==== Given data ====

-- ==== Sys2Proof/Laws/KeepsMatrixCommands.lean ====
section
/-! SUPPORT. What the operations of Machine/MatrixCommands.lean keep (Laws/Keeps.lean). -/

namespace Sys2Proof.Machine

set_option Elab.async false
set_option linter.unreachableTactic false
set_option linter.unusedTactic false

theorem execRegisterWrite_keeps {s t : State} (rq : Requester) (addr : Nat) (v : Word) (h : Keeps s t) : Answers s (execRegisterWrite rq addr v t) := by
  unfold execRegisterWrite
  with_reducible repeat' (first | assumption | apply answers_next | apply State.access_keeps)

theorem execRcRead_keeps {s t : State} (rq : Requester) (addr : Nat) (h : Keeps s t) : Answers s (execRcRead rq addr t) := by
  unfold execRcRead
  with_reducible repeat' (first | assumption | apply answers_next | apply State.access_keeps)

theorem execLatchedLowRead_keeps {s t : State} (rq : Requester) (addr : Nat) (h : Keeps s t) : Answers s (execLatchedLowRead rq addr t) := by
  unfold execLatchedLowRead
  with_reducible repeat' (first | assumption | apply answers_next | apply State.access_keeps)

theorem execTallyHighRead_keeps {s t : State} (rq : Requester) (addr : Nat) (h : Keeps s t) : Answers s (execTallyHighRead rq addr t) := by
  unfold execTallyHighRead
  with_reducible repeat' (first | assumption | apply answers_next | apply State.access_keeps)

theorem execDoorbell_keeps {s t : State} (link : Fin 4) (f : Fin 17) (ring : Fin 32768) (v : Word) (h : Keeps s t) : Answers s (execDoorbell link f ring v t) := by
  unfold execDoorbell
  with_reducible repeat' (first | assumption | apply answers_next | apply State.access_keeps)

theorem execMatrixRequest_keeps {s t : State} (reqs : List Access) (h : Keeps s t) : Answers s (execMatrixRequest reqs t) := by
  unfold execMatrixRequest
  with_reducible repeat' (first | assumption | intro u | apply answers_next | apply keeps_foldl | apply State.access_keeps)

theorem execIslandTimeout_keeps {s t : State} (req : Access) (island : Fin 69) (h : Keeps s t) : Answers s (execIslandTimeout req island t) := by
  unfold execIslandTimeout
  with_reducible repeat' (first | assumption | intro u | apply answers_next | apply answers_ite | apply keeps_ite | apply State.refuse_keeps | apply State.fenceTile_keeps | apply State.access_keeps | dsimp only | split)

/-- The answer dropped is one the access itself sent: what stood in `out` before stays. -/
theorem State.readUnseen_keeps {s t : State} (x : Access) (h : Keeps s t) : Keeps s (State.readUnseen t x) := by
  have k : Keeps t (t.access x) := State.access_keeps x (Keeps.refl t)
  refine h.trans ?_
  unfold State.readUnseen
  extract_lets u
  have k : Keeps t u := k
  clear_value u
  split
  · rename_i o rest ho
    split
    · rename_i hc
      rw [keeps_iff] at k ⊢
      obtain ⟨k1, ⟨l, k2⟩, k3⟩ := k
      refine ⟨k1, ?_, k3⟩
      rw [ho] at k2 hc
      cases l with
      | nil =>
        rw [List.nil_append] at k2
        simp [← k2] at hc
      | cons p l =>
        exact ⟨l, (List.cons.inj k2).2⟩
    · exact k
  · exact k

theorem State.drainTraffic_keeps {s t : State} (scope : ResetScope) (bursts : List Burst) (reads : List Access) (h : Keeps s t) : Keeps s (State.drainTraffic t scope bursts reads) := by
  unfold State.drainTraffic
  with_reducible repeat' (first | assumption | intro u | apply keeps_foldl | apply State.access_keeps | apply State.readUnseen_keeps | (rw [keeps_iff]; dsimp only; apply keeps_iff.1) | dsimp only)

theorem execMasterReset_keeps {s t : State} (scope : ResetScope) (bursts : List Burst) (reads : List Access) (h : Keeps s t) : Answers s (execMasterReset scope bursts reads t) := by
  unfold execMasterReset
  with_reducible repeat' (first | assumption | intro u | apply keeps_foldl | apply State.access_keeps | (rw [keeps_iff]; dsimp only; apply keeps_iff.1) | dsimp only | apply answers_next | apply State.drainTraffic_keeps)

theorem execFunctionLevelReset_keeps {s t : State} (x : LinkReset) (f : Fin 17) (h : Keeps s t) : Answers s (execFunctionLevelReset x f t) := by
  unfold execFunctionLevelReset
  with_reducible repeat' (first | assumption | intro u | apply answers_next | apply answers_ite | apply keeps_ite | apply keeps_foldl | apply State.resetFn_keeps | apply State.drainTraffic_keeps | dsimp only | split)

theorem execHotReset_keeps {s t : State} (x : LinkReset) (h : Keeps s t) : Answers s (execHotReset x t) := by
  unfold execHotReset
  with_reducible repeat' (first | assumption | intro u | apply answers_next | apply keeps_foldl | apply State.wrBit_keeps | apply State.errOtherLinks_keeps | apply State.resetFn_keeps | apply State.drainTraffic_keeps | dsimp only)

theorem execDrainComplete_keeps {s t : State} (scope : ResetScope) (cycles : Fin 257) (h : Keeps s t) : Answers s (execDrainComplete scope cycles t) := by
  unfold execDrainComplete
  with_reducible repeat' (first | assumption | intro u | apply answers_next | apply State.wr_keeps | apply State.errCores_keeps | (rw [keeps_iff]; dsimp only; apply keeps_iff.1) | dsimp only | split)

theorem execPllLockLoss_keeps {s t : State} (island : Fin 69) (h : Keeps s t) : Answers s (execPllLockLoss island t) := by
  unfold execPllLockLoss
  with_reducible repeat' (first | assumption | intro u | apply answers_next | apply answers_ite | apply keeps_ite | apply State.wrBit_keeps | apply State.fenceTile_keeps | dsimp only | split)

theorem State.beat_keeps {s t : State} (bad : Bool) (i : Nat) (h : Keeps s t) : Keeps s (State.beat t bad i) := by
  unfold State.beat
  with_reducible repeat' (first | assumption | intro u | apply keeps_ite | apply State.wrBit_keeps | (rw [keeps_iff]; dsimp only; apply keeps_iff.1) | dsimp only | split)

theorem execBeatBoundary_keeps {s t : State} (bad : List (Fin 69)) (h : Keeps s t) : Answers s (execBeatBoundary bad t) := by
  unfold execBeatBoundary
  with_reducible repeat' (first | assumption | apply State.wrBit_keeps | intro u | apply answers_next | apply keeps_foldl | apply State.when_keeps | apply State.lampStat_keeps | apply State.decideProtection_keeps | apply State.beat_keeps | dsimp only)

theorem execTbokLost_keeps {s t : State} (island : Fin 69) (h : Keeps s t) : Answers s (execTbokLost island t) := by
  unfold execTbokLost
  with_reducible repeat' (first | assumption | apply State.wrBit_keeps | intro u | apply answers_next | apply answers_ite | apply keeps_ite | apply State.lampStat_keeps | apply State.beat_keeps | split)

theorem execTimeBusRecompensation_keeps {s t : State} (loopback : List (Fin 69 × Fin 512)) (h : Keeps s t) : Answers s (execTimeBusRecompensation loopback t) := by
  unfold execTimeBusRecompensation
  with_reducible repeat' (first | assumption | intro u | apply answers_next | apply answers_ite | apply keeps_ite | apply keeps_foldl | apply State.wrf_keeps | (rw [keeps_iff]; dsimp only; apply keeps_iff.1) | dsimp only | split)

theorem State.ngcpReads_keeps {s t : State} (rq : Requester) (cs : List (Nat × Nat)) (ws : List Word) (h : Keeps s t) :
    Keeps s (State.ngcpReads t rq cs ws).1 := by
  induction cs generalizing t ws with
  | nil => exact h
  | cons c cs ih =>
    obtain ⟨a, n⟩ := c
    rw [State.ngcpReads]
    split
    · exact h
    · split
      · exact State.draw_keeps h
      · exact ih _ (State.readWords_keeps rq _ _ h)

theorem State.ngcpWrites_keeps {s t : State} (rq : Requester) (cs : List (Nat × Nat)) (ws : List Word) (h : Keeps s t) :
    Keeps s (State.ngcpWrites t rq cs ws).1 := by
  induction cs generalizing t ws with
  | nil => exact h
  | cons c cs ih =>
    obtain ⟨a, n⟩ := c
    rw [State.ngcpWrites]
    split
    · exact h
    · exact ih _ (State.writeWordsAt_keeps rq _ _ h)

theorem State.ngcpStopped_keeps {s t : State} (held : Bool) (n : Nat) (r : NgcpReq) (rq : Requester) (isWrite : Bool) (e : NgcpStop) (h : Keeps s t) : Keeps s (State.ngcpStopped t held n r rq isWrite e) := by
  unfold State.ngcpStopped
  with_reducible repeat' (first | assumption | apply State.ngcpAnswer_keeps | apply State.mtxError_keeps | apply State.ngcpReply_keeps | dsimp only | split)

theorem State.sessionRead_keeps {s t : State} (n : Nat) (r : NgcpReq) (h : Keeps s t) : Keeps s (State.sessionRead t n r) := by
  unfold State.sessionRead
  with_reducible repeat' (first | assumption | intro u | apply State.draw_keeps | apply State.mtxError_keeps | apply State.ngcpReads_keeps | apply State.ngcpAnswer_keeps | apply State.ngcpStopped_keeps | dsimp only | refine keeps_of_fst (by assumption) ?_ | split)

theorem State.sessionWrite_keeps {s t : State} (n : Nat) (r : NgcpReq) (h : Keeps s t) : Keeps s (State.sessionWrite t n r) := by
  unfold State.sessionWrite
  with_reducible repeat' (first | assumption | apply State.mtxError_keeps | apply State.ngcpAnswer_keeps | apply State.ngcpWrites_keeps | apply State.ngcpReply_keeps | apply State.ngcpStopped_keeps | dsimp only | refine keeps_of_fst (by assumption) ?_ | split)

theorem execRead_keeps {s t : State} (n : Fin 64) (h : Keeps s t) : Answers s (execRead n t) := by
  unfold execRead
  with_reducible repeat' (first | assumption | intro u | apply answers_next | apply answers_ite | apply keeps_ite | apply State.serve_keeps | apply State.sessionRead_keeps | dsimp only | split)

theorem execWrite_keeps {s t : State} (n : Fin 64) (h : Keeps s t) : Answers s (execWrite n t) := by
  unfold execWrite
  with_reducible repeat' (first | assumption | intro u | apply answers_next | apply answers_ite | apply keeps_ite | apply State.serve_keeps | apply State.sessionWrite_keeps | dsimp only | split)

theorem State.requestPower_keeps {s t : State} (rq : Requester) (repl : Bool) (target : Nat) (mask : Nat) (h : Keeps s t) : Keeps s (State.requestPower t rq repl target mask) := by
  unfold State.requestPower
  with_reducible repeat' (first | assumption | apply State.access_keeps)

theorem execPowerRequestP0_keeps {s t : State} (rq : Requester) (repl : Bool) (h : Keeps s t) : Answers s (execPowerRequestP0 rq repl t) := by
  unfold execPowerRequestP0
  with_reducible repeat' (first | assumption | apply answers_next | apply State.requestPower_keeps)

theorem execPowerRequestP1_keeps {s t : State} (rq : Requester) (repl : Bool) (h : Keeps s t) : Answers s (execPowerRequestP1 rq repl t) := by
  unfold execPowerRequestP1
  with_reducible repeat' (first | assumption | apply answers_next | apply State.requestPower_keeps)

theorem execPowerRequestP2_keeps {s t : State} (rq : Requester) (repl : Bool) (h : Keeps s t) : Answers s (execPowerRequestP2 rq repl t) := by
  unfold execPowerRequestP2
  with_reducible repeat' (first | assumption | apply answers_next | apply State.requestPower_keeps)

theorem execPowerRequestP3_keeps {s t : State} (rq : Requester) (repl : Bool) (h : Keeps s t) : Answers s (execPowerRequestP3 rq repl t) := by
  unfold execPowerRequestP3
  with_reducible repeat' (first | assumption | apply answers_next | apply State.requestPower_keeps)

theorem execTgsleep_keeps {s t : State} (rq : Requester) (repl : Bool) (mask : BitVec 8) (h : Keeps s t) : Answers s (execTgsleep rq repl mask t) := by
  unfold execTgsleep
  with_reducible repeat' (first | assumption | apply answers_next | apply State.requestPower_keeps)

theorem execTgwake_keeps {s t : State} (rq : Requester) (repl : Bool) (mask : BitVec 8) (h : Keeps s t) : Answers s (execTgwake rq repl mask t) := by
  unfold execTgwake
  with_reducible repeat' (first | assumption | apply answers_next | apply State.requestPower_keeps)

theorem execTraceDataRead_keeps {s t : State} (rq : Requester) (tile : Fin 64) (h : Keeps s t) : Answers s (execTraceDataRead rq tile t) := by
  unfold execTraceDataRead
  with_reducible repeat' (first | assumption | apply answers_next | apply State.access_keeps)

theorem execDumpDataRead_keeps {s t : State} (rq : Requester) (h : Keeps s t) : Answers s (execDumpDataRead rq t) := by
  unfold execDumpDataRead
  with_reducible repeat' (first | assumption | apply answers_next | apply State.access_keeps)

theorem State.telRecord_keeps {s t : State} (i : Nat) (g : Nat) (ws : List Word) (h : Keeps s t) : Keeps s (State.telRecord t i g ws) := by
  unfold State.telRecord
  with_reducible repeat' (first | assumption | intro u | apply keeps_ite | apply State.count_keeps | apply State.ringPut_keeps | dsimp only | split)

theorem execTelemetryEmission_keeps {s t : State} (stream : Fin 64) (changed : Nat) (h : Keeps s t) : Answers s (execTelemetryEmission stream changed t) := by
  unfold execTelemetryEmission
  with_reducible repeat' (first | assumption | intro u | apply answers_next | apply answers_ite | apply keeps_ite | apply keeps_foldl | apply State.count_keeps | apply State.telRecord_keeps | (rw [keeps_iff]; dsimp only; apply keeps_iff.1) | dsimp only | split)

end Sys2Proof.Machine
end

====

A verbatim transcription is needed of the lines above, starting at the line with "unfold execMasterReset" and ending at the line with "unfold execPllLockLoss", both included, and of nothing else.

  unfold execMasterReset
  with_reducible repeat' (first | assumption | intro u | apply keeps_foldl | apply State.access_keeps | (rw [keeps_iff]; dsimp only; apply keeps_iff.1) | dsimp only | apply answers_next | apply State.drainTraffic_keeps)

theorem execFunctionLevelReset_keeps {s t : State} (x : LinkReset) (f : Fin 17) (h : Keeps s t) : Answers s (execFunctionLevelReset x f t) := by
  unfold execFunctionLevelReset
  with_reducible repeat' (first | assumption | intro u | apply answers_next | apply answers_ite | apply keeps_ite | apply keeps_foldl | apply State.resetFn_keeps | apply State.drainTraffic_keeps | dsimp only | split)

theorem execHotReset_keeps {s t : State} (x : LinkReset) (h : Keeps s t) : Answers s (execHotReset x t) := by
  unfold execHotReset
  with_reducible repeat' (first | assumption | intro u | apply answers_next | apply keeps_foldl | apply State.wrBit_keeps | apply State.errOtherLinks_keeps | apply State.resetFn_keeps | apply State.drainTraffic_keeps | dsimp only)

theorem execDrainComplete_keeps {s t : State} (scope : ResetScope) (cycles : Fin 257) (h : Keeps s t) : Answers s (execDrainComplete scope cycles t) := by
  unfold execDrainComplete
  with_reducible repeat' (first | assumption | intro u | apply answers_next | apply State.wr_keeps | apply State.errCores_keeps | (rw [keeps_iff]; dsimp only; apply keeps_iff.1) | dsimp only | split)

theorem execPllLockLoss_keeps {s t : State} (island : Fin 69) (h : Keeps s t) : Answers s (execPllLockLoss island t) := by
  unfold execPllLockLoss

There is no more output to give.